2. Description of the Related Art An image scanner is a device that reads an image such as a picture, a photograph, or a figure by an image sensor, converts it into binary data, and outputs it, and basically reads and outputs the original image faithfully. I am trying. Image scanners are used in various fields. In particular, recently, a simple image scanner has been put into practical use for inputting an image into a personal computer or a word processor, and it is possible to easily input a picture or a photograph into the personal computer or the like. You can do it.

[0003]

By the way, since the conventional image scanner has only the basic function of faithfully reading and outputting the original image, when the solid image is read by the image scanner, The same solid figure is input to a personal computer or the like. Therefore, when creating an illustration of only the outline of the original figure, that is, an outline figure, it is necessary to input the entered figure as figure data into the figure creation software of the personal computer and process it into an outline figure. It will be required separately.

The present invention has been proposed in order to free the user from the work of processing such a white figure, and the purpose thereof is to perform the white processing already at the time of output. An object is to provide an image scanner capable of obtaining an image.

As a device for processing and outputting an image read by an image sensor as it is, a device disclosed in Japanese Patent Laid-Open No. 224473/1988 is known. However, this device is a digital copying device,
However, the solid-filled graphic is converted into a shaded graphic for output, which is basically different from the present invention in which the graphic is processed and output.

[0006]

The image scanner with a whitening function of the present invention is an image scanner which reads the density of each pixel of a two-dimensional image by an image sensor, converts it into binary data and outputs it.
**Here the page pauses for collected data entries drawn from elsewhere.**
/-- Run the passes over the owned part of a matrix; `slot` is the address of the committed slot. -/
def State.passMatrix (s : State) (d : Bucket) (p : OptParams) (slot : Nat) (x : SlotPart) : PassOut :=
  let bank := s.outerBank
  let lo := (ownRows d (Bk.rank d) x.idx x.mat).1
  let n := ownedRows d (Bk.rank d) x.idx x.mat
  let gT := gTensor d x.mat
  let wT := squareTensor 0 n x.mat.cols (slot + x.master)
  let mT := squareTensor (mCode d) n x.mat.cols (slot + x.moment)
  let grad := fun (i j : Nat) => gradOf p .zero (bank.value gT 0 (lo + i) j)
  let w := fun (i j : Nat) => bank.value wT 0 i j
  let m := fun (i j : Nat) => if p.hasM then bank.value mT 0 i j else Val.zero
  let cells := regionCells 0 n 0 x.mat.cols
  if p.cls = 2 then
    let v := factorPasses p (fun i j => (grad i j).1) (bank.vecAt (slot + x.rvec) x.mat.rows)
      (bank.vecAt (slot + x.cvec) x.mat.cols) x.mat.rows x.mat.cols .zero
    let outs := cells.map fun q => (q.1, q.2, factorElem p v (grad q.1 q.2).2 (grad q.1 q.2).1 (m q.1 q.2) (w q.1 q.2) q.1 q.2)
    ⟨outs, v.rn, v.cn, v.bad || outs.any (·.2.2.bad), v.t⟩
  else
    let outs := cells.map fun q =>
      let g := grad q.1 q.2
      (q.1, q.2, if p.cls = 0 then momentumSgd p g.2 g.1 (m q.1 q.2) (w q.1 q.2)
        else signMomentum p g.2 g.1 (m q.1 q.2) (w q.1 q.2))
    ⟨outs, [], [], outs.any (·.2.2.bad), .zero⟩

/-- Count roundings in an HVU page (R81). -/
def State.hvuTally (s : State) (g : Nat) (t : Tally) : State :=
  let s1 := if t.lost = 0 then s else s.countReg (pgHvu g) 0x160 t.lost
  if t.flush = 0 then s1 else s1.countReg (pgHvu g) 0x164 t.flush

/-- Group of a parameter: that of its gradient block (R286). -/
def State.paramGroup (s : State) (d : Bucket) (m : Matrix) (row col : Nat) : Nat :=
  s.groupOf ((gTensor d m).elemBit 0 row col / 8 / 4096)

/-- Which HVU counts the roundings of a bucket that belong to no parameter is not stated: a free value of the bucket and its
record names it, so that equal inputs count alike (R72). -/
def State.anyHvu (s : State) (b : Nat) (d : Bucket) : Nat :=
  if s.dev.variant = .l9HTA then 2 * (Config.sharedHvu b d % 2) else Config.sharedHvu b d % 4

/-- Write `W` over the owned rows of a matrix, and count its conversions (R299). -/
def State.writeW (s : State) (d : Bucket) (idx : Nat) (m : Matrix) (cells : List (Nat × Nat × Val)) : State :=
  let t := wTensor d m
  let rows := ownRows d (Bk.rank d) idx m
  let e := encodeRegion t (cells.map fun q => (rows.1 + q.1, q.2.1, q.2.2))
  let s1 := s.writeImage (imageOf t e)
    (tileRowSpan t (ownTiles d (Bk.rank d) idx m) :: (if t.bs = 0 then [] else [gridSpan t rows]))
  e.1.foldl (fun s q => s.hvuTally (s.paramGroup d m q.1 q.2.1) (Tally.zero.add q.2.2)) s1

/-- Write what the passes made of a matrix into the spare slot and `W` (R299). -/
def State.writePass (s : State) (d : Bucket) (spare : Nat) (x : SlotPart) (o : PassOut) : State :=
  let n := ownedRows d (Bk.rank d) x.idx x.mat
  let lo := (ownRows d (Bk.rank d) x.idx x.mat).1
  let wT := squareTensor 0 n x.mat.cols (spare + x.master)
  let mT := squareTensor (mCode d) n x.mat.cols (spare + x.moment)
  let s1 := s.writeImage (imageOf wT (encodeRegion wT (o.outs.map fun q => (q.1, q.2.1, q.2.2.w)))) [(wT.base, wT.footprint)]
  let s2 := if Bk.mfmt d = 0 then s1 else
    let e := encodeRegion mT (o.outs.map fun q => (q.1, q.2.1, q.2.2.m))
    e.1.foldl (fun s q => s.hvuTally (s.paramGroup d x.mat (lo + q.1) q.2.1) (Tally.zero.add q.2.2))
      (s1.writeImage (imageOf mT e) ((mT.base, mT.footprint) :: (if mT.bs = 0 then [] else [(mT.scaleBase, mT.scaleFootprint)])))
  let vec := fun (vs : List Val) => (vs.map fun v => natLe 4 (round32 v).code).flatten
  let s3 := if Bk.cls d = 2 then (s2.localWrite (spare + x.rvec) (vec o.rvec)).localWrite (spare + x.cvec) (vec o.cvec) else s2
  let s4 := s3.writeW d x.idx x.mat (o.outs.map fun q => (q.1, q.2.1, q.2.2.w))
  o.outs.foldl (fun s q =>
    let g := s.paramGroup d x.mat (lo + q.1) q.2.1
    (s.hvuTally g q.2.2.t).wrapReg (pgHvu g) 0x140 1) s4

/-- The spans that an update of a bucket reads and writes in the own outer tier. -/
def State.updateSpans (s : State) (d : Bucket) (spare : Nat) : List (Nat × Nat) :=
  let n := (s.slotLayout d).2
  [(s.slotAddr (Bk.slot d), n), (s.slotAddr spare, n)] ++ s.gSpans d (Bk.rank d) ++ s.wSpans d (Bk.rank d)

/-- The fault that stops an update before its passes: of its tables, then of its arrays (R286, R310). -/
def State.updateFault (s : State) (b : Nat) (d : Bucket) (spare : Nat) : Option Nat :=
  let n := (s.slotLayout d).2
  (s.tablesFault b d).or
    (if (s.updateSpans d spare).any fun x => !s.mayOuter s.hvuCtx x.1 x.2 true then some 9
    else if ((s.slotAddr (Bk.slot d), n) :: s.gSpans d (Bk.rank d)).any fun x => s.tiers.poisoned x.1 x.2 then some 5
    else none)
Input the binarized data, convert the binarized data of the pixels surrounded by black pixels on the original two-dimensional image to a value indicating a white pixel, and output it, and binarize the other pixels It is provided with a whitening processing device that outputs the data as it is, and an output device that outputs the binarized data output from the whitening processing device to the outside as an image scanner output.
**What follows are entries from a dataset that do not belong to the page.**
-- ==== Sys2Proof/Machine/Kvd.lean ====
section
/-!
DEFINITION. The KV directory: groups and slots, the admission of a step, walks, scores and moves (13 R348-R368).
-/
namespace Sys2Proof.Machine

def State.onKvd (s : State) (f : Kvd → Kvd) : State := { s with kvd := f s.kvd }

def State.kvdOn (s : State) : Bool := s.regsUp && s.enabled pgKvd && bit (s.reg pgKvd 0x100) 31
def State.kvdCtx (s : State) : Nat := fld (s.reg pgKvd 0x100) 30 28
def State.kvdLayers (s : State) : Nat := fld (s.reg pgKvd 0x104) 24 16

/-! Directory entries (R350). -/

namespace Kd
def state (d : BitVec 256) : Nat := dfld d 0 63 62
def ctx (d : BitVec 256) : Nat := dfld d 0 61 59
def drops (d : BitVec 256) : Bool := dbit d 0 58
def len (d : BitVec 256) : Nat := dfld d 0 47 24
def sink (d : BitVec 256) : Nat := dfld d 0 23 16
def recent (d : BitVec 256) : Nat := max 1 (dfld d 0 15 8)
def maxpg (d : BitVec 256) : Nat := dfld d 8 63 48
def pt (d : BitVec 256) : Nat := dfld d 8 44 0
def budget (d : BitVec 256) : Nat := dfld d 0x10 63 48
def outbase (d : BitVec 256) : Nat := dfld d 0x10 44 0
def nres (d : BitVec 256) : Nat := dfld d 0x18 63 48
def massv (d : BitVec 256) : Nat := dfld d 0x18 44 0
/-- groups of the sequence -/
def groups (d : BitVec 256) : Nat := cdiv (len d) 64
end Kd

def State.seqEntry (s : State) (q : Nat) : BitVec 256 := Store.get 0 s.kvd.dir q

def State.setSeq (s : State) (q : Nat) (d : BitVec 256) : State := s.onKvd fun k => { k with dir := Store.set 0 k.dir q d }

def State.setLen (s : State) (q n : Nat) : State := s.setSeq q (setFld (s.seqEntry q) 47 24 n)
def State.setNres (s : State) (q n : Nat) : State := s.setSeq q (setFld (s.seqEntry q) (192 + 63) (192 + 48) n)

/-- Is a sequence context ASSIGNED to the KVD's context? -/
def State.seqOurs (s : State) (q : Nat) : Bool := Kd.state (s.seqEntry q) = 1 && Kd.ctx (s.seqEntry q) = s.kvdCtx

def State.ourSeqs (s : State) : List Nat := (s.kvd.dir.map (·.1)).filter s.seqOurs

/-! Page-table entries (R351). -/

def State.groupAddr (s : State) (q p : Nat) : Nat := Kd.pt (s.seqEntry q) + p * (16 + 8 * s.kvdLayers)

/-- The header of a group. -/
def State.groupHead (s : State) (q p : Nat) : BitVec 128 := bitsOf 128 (s.tiers.localBytes (s.groupAddr q p) 16)

namespace Gh
def loc (h : BitVec 128) : Nat := dfld h 0 63 62
def moving (h : BitVec 128) : Bool := dbit h 0 61
def backed (h : BitVec 128) : Bool := dbit h 0 60
def fill (h : BitVec 128) : Nat := dfld h 0 38 32
def score (h : BitVec 128) : Nat := dfld h 8 31 0
end Gh

/-- Write a header. -/
def State.putHead (s : State) (q p loc : Nat) (moving backed : Bool) (fill score : Nat) : State :=
  s.localWrite (s.groupAddr q p)
    (natLe 8 (loc * 2 ^ 62 + moving.toNat * 2 ^ 61 + backed.toNat * 2 ^ 60 + fill * 2 ^ 32) ++ natLe 8 score)

/-- Write the slot words of a group. -/
def State.putSlots (s : State) (q p : Nat) (as : List Nat) : State :=
  s.localWrite (s.groupAddr q p + 16) ((as.map fun a => natLe 8 a).flatten)

def State.slotWord (s : State) (q p l : Nat) : Nat := s.tiers.localNum (s.groupAddr q p + 16 + 8 * l) 8 % 2 ^ 45

def State.kvSlotAddr (s : State) (n : Nat) : Nat := nearBase + s.kvdFirst * 0x200000 + n * (2 * s.kvdPslot)
def State.kvSlotAt (s : State) (a : Nat) : Nat := (a - nearBase - s.kvdFirst * 0x200000) / (2 * s.kvdPslot)

def State.groupSlots (s : State) (q p : Nat) : List Nat :=
  (List.range s.kvdLayers).map fun l => s.kvSlotAt (s.slotWord q p l)

/-- The backing copy of a group (R352). -/
def State.backing (s : State) (q p l : Nat) : Nat :=
  Kd.outbase (s.seqEntry q) + (p * s.kvdLayers + l) * (2 * s.kvdPslot)

/-! Slots. -/

def State.setKvSlot (s : State) (n st : Nat) : State := s.onKvd fun k => { k with slots := Store.set 0 k.slots n st }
Further, the whitening processing device has a shift register for i-1 row and a shift register for i row which holds the binarized data columns of the i-1th row, the ith row and the i + 1th row of the two-dimensional image. Register, i + 1 row shift register, i-1 row shift register, i row shift register, i + 1
Binary data of a two-dimensional image, including a shift register for the preceding row, a shift register for the target row, a shift register for the following row, which has a capacity of 3 pixels and is connected between the serial output terminal and the serial input terminal of the row shift register. Every time one row is input, the input binary data string for one row is added to the i-1
The binarized data string held in the i-1th row shift register is stored in the row shift register, and the binarized data string held in the i row shift register is stored in the i-th row shift register. The shift register for the i-1th row, the shift register for the i-th row, and the shift register for the i-th row are shifted in each of the shift registers for the i + 1th row and until the next one row of binarized data is input. a shift control unit for synchronizing the contents of the shift register for i + 1 rows through the shift register for the preceding row, the shift register for the noticed row and the shift register for the succeeding row, and the shift for the noticed row Three 2's shifted into the register
Binary data in the middle of the binarized data is set as a pixel of interest and held in the preceding row shift register, the row of interest shift register, and the following row shift register,
The logical product of the binarized data of the pixels around the target pixel is obtained, and the binarized data of the target pixel is converted into the binarized data of the white pixel and output according to the result. And a pattern determination unit that determines whether to output in the state.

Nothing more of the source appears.